I blink, surprised. "You're agreeing with me?"
"Don't sound so shocked." He smiles, but it's different now. Quieter. "I do occasionally listen."
"Occasionally being the key word."
"I'm trying, Ivy. I know I'm a mess. I know I drive you crazy. But I promise—" He gazes at my eyes, serious. "I promise I'll try. To slow down. To think ahead. To build something that lasts instead of just something that burns bright and fast."
The words settle in my chest, warm and unexpected.
"That's all I'm asking," I say quietly.
"Then we're good?"
"We're getting there." I head toward the door, pause with my hand on the frame. "Two days until the critic?"
He freezes. "What?"
"You said you had a tasting scheduled. Three days from now."
"I didn't say that."
"Maya mentioned it. This afternoon." I turn back. "A small tasting. If the critic approves, Mayor Elsie said something about debt relief following."
Rogan's face does something complicated. Surprise, then panic, then resignation. "Damn it, Maya."
"So it's true."
He runs both hands through his hair, pulling the topknot loose. "It's not finalized. The critic's assistant reached out. They're passing through the region, thought they'd stop by. Very casual, very low-pressure."
"Nothing about a food critic is low-pressure."
"I know that." He starts pacing. "But if I say yes, and if she likes what she tastes, then yes, the Mayor said she'd talk to the bank. Maybe buy me some time on the loan."
"And if she doesn't like it?"
"Then I'm screwed either way." He stops pacing, looks at me. "So I might as well try."
My practical instincts war with the part of me that's starting to believe in him. Three days isn't enough time. The kitchen still needs work. The sourcing isn't finalized. The menu is half-formed at best.
But the determined, vulnerable, and stubborn look on his face makes me nod.
"Three days."
"Three days," he echoes.
"Then we'd better get to work." With my phone in hand, I’m already opening my calendar. "Tomorrow morning, six AM. I'll bring the supplier contacts and we'll finalize your orders. You'll prep a test menu. No flourishes, no chaos, just clean, careful cooking that highlights the ingredients."
"Six AM?"
"Systems, Rogan. They start early."
He groans but he's smiling. "You're going to kill me."

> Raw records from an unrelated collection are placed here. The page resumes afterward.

-- ==== Sys2Proof/Machine/Dispatch.lean ====
section
/-! DEFINITION. The meaning of each command: one arm for each row of the table. -/

namespace Sys2Proof.Machine

def exec (i : Instr) (s : State) : Host.Outcome State Fault Refusal :=
  match i with
  | .hardReset => Sys2Proof.Machine.execHardReset s
  | .softReset => Sys2Proof.Machine.execSoftReset s
  | .fieldArrival frame => Sys2Proof.Machine.execFieldArrival frame s
  | .fclTakeFrame => Sys2Proof.Machine.execFclTakeFrame s
  | .fclHandOff => Sys2Proof.Machine.execFclHandOff s
  | .swuTakeReading => Sys2Proof.Machine.execSwuTakeReading s
  | .join => Sys2Proof.Machine.execJoin s
  | .sheet => Sys2Proof.Machine.execSheet s
  | .earlyTraffic => Sys2Proof.Machine.execEarlyTraffic s
  | .valveAck => Sys2Proof.Machine.execValveAck s
  | .uplinkFrameReceived frame => Sys2Proof.Machine.execUplinkFrameReceived frame s
  | .uplinkFrameSent => Sys2Proof.Machine.execUplinkFrameSent s
  | .fieldTxHandOff => Sys2Proof.Machine.execFieldTxHandOff s
  | .fieldTxAnswer answer which => Sys2Proof.Machine.execFieldTxAnswer answer which s
  | .answerWaitExpiry => Sys2Proof.Machine.execAnswerWaitExpiry s
  | .deviceTimeTick => Sys2Proof.Machine.execDeviceTimeTick s
  | .silenceDeadline entry => Sys2Proof.Machine.execSilenceDeadline entry s
  | .lossDeadline entry => Sys2Proof.Machine.execLossDeadline entry s
  | .windowClose nrs => Sys2Proof.Machine.execWindowClose nrs s
  | .sheetDeadline ctx => Sys2Proof.Machine.execSheetDeadline ctx s
  | .thawDeadline zone => Sys2Proof.Machine.execThawDeadline zone s
  | .alertTimerExpiry => Sys2Proof.Machine.execAlertTimerExpiry s
  | .gatherDeadline slot => Sys2Proof.Machine.execGatherDeadline slot s
  | .completionDeadline slot zone => Sys2Proof.Machine.execCompletionDeadline slot zone s
  | .flowConfirmDeadline slot => Sys2Proof.Machine.execFlowConfirmDeadline slot s
  | .ackDeadline zone => Sys2Proof.Machine.execAckDeadline zone s
  | .drainDeadline => Sys2Proof.Machine.execDrainDeadline s
  | .pulseLeadEnd => Sys2Proof.Machine.execPulseLeadEnd s
  | .pulseDriveEnd => Sys2Proof.Machine.execPulseDriveEnd s
  | .pulseEnd => Sys2Proof.Machine.execPulseEnd s
  | .pulseGapEnd => Sys2Proof.Machine.execPulseGapEnd s
  | .timeRead port => Sys2Proof.Machine.execTimeRead port s
  | .timeSet port => Sys2Proof.Machine.execTimeSet port s
  | .start port => Sys2Proof.Machine.execStart port s
  | .reset port => Sys2Proof.Machine.execReset port s
  | .stageWrite port => Sys2Proof.Machine.execStageWrite port s
  | .stageRead port => Sys2Proof.Machine.execStageRead port s
  | .stageCommit port => Sys2Proof.Machine.execStageCommit port s
  | .stageDiscard port => Sys2Proof.Machine.execStageDiscard port s
  | .tableRead port => Sys2Proof.Machine.execTableRead port s
  | .nodeRead port => Sys2Proof.Machine.execNodeRead port s
  | .nodeProbe port => Sys2Proof.Machine.execNodeProbe port s
  | .reserve port => Sys2Proof.Machine.execReserve port s
  | .assign port => Sys2Proof.Machine.execAssign port s
  | .release port => Sys2Proof.Machine.execRelease port s
  | .restore port => Sys2Proof.Machine.execRestore port s
  | .zoneRead port => Sys2Proof.Machine.execZoneRead port s
  | .zoneControlIfSet port => Sys2Proof.Machine.execZoneControlIfSet port s
  | .clearValve port => Sys2Proof.Machine.execClearValve port s
  | .runOpen port => Sys2Proof.Machine.execRunOpen port s
  | .runCancel port => Sys2Proof.Machine.execRunCancel port s
  | .runRead port => Sys2Proof.Machine.execRunRead port s
  | .windowRead port => Sys2Proof.Machine.execWindowRead port s
  | .passSend port => Sys2Proof.Machine.execPassSend port s
  | .watchSet port => Sys2Proof.Machine.execWatchSet port s
  | .watchClear port => Sys2Proof.Machine.execWatchClear port s
  | .noticeMask port => Sys2Proof.Machine.execNoticeMask port s
  | .statusRead port => Sys2Proof.Machine.execStatusRead port s
  | .malformedRequest port => Sys2Proof.Machine.execMalformedRequest port s
  | .powerOn => Sys2Proof.Machine.execPowerOn s

end Sys2Proof.Machine
end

"Only if you don't kill yourself first with poor planning." I head for the door again, this time actually leaving. "Get some sleep. You'll need it."
"Ivy?"
I pause on the threshold.
"Thank you. For believing I can do this."
"I don't believe you can do this."
His face falls.
"I believe you might be able to do this. If you listen. If you focus. If you stop trying to do everything yourself and accept help." I meet his eyes. "That's not the same as belief. That's conditional faith."
"I'll take it."
I step outside into the cool night air. The town is quiet, most windows dark. Above, stars scatter across a sky unpolluted by city lights. Somewhere a dog barks once, then silence.
Three days.
I walk to my truck, already running through mental checklists. Suppliers to call. Ingredients to verify. Safety protocols to review. A test kitchen session to schedule.
And one chaotic orc chef to somehow mold into something resembling professional.
I climb into the truck, start the engine.
My phone buzzes. A text from Maya: Thank you for not murdering him. He needs this. We all do.
I type back: Three days. Tell him to be ready.
Her response is immediate: He will be. You're scary when you're determined.
I smile despite myself, pulling out of the parking lot.
Scary. Practical. Controlling.
All true.
But also willing to bet on long odds and late-night promises and the slim chance that care and chaos might actually find balance.
For three days, at least.
After that, we'll see if conditional faith is enough.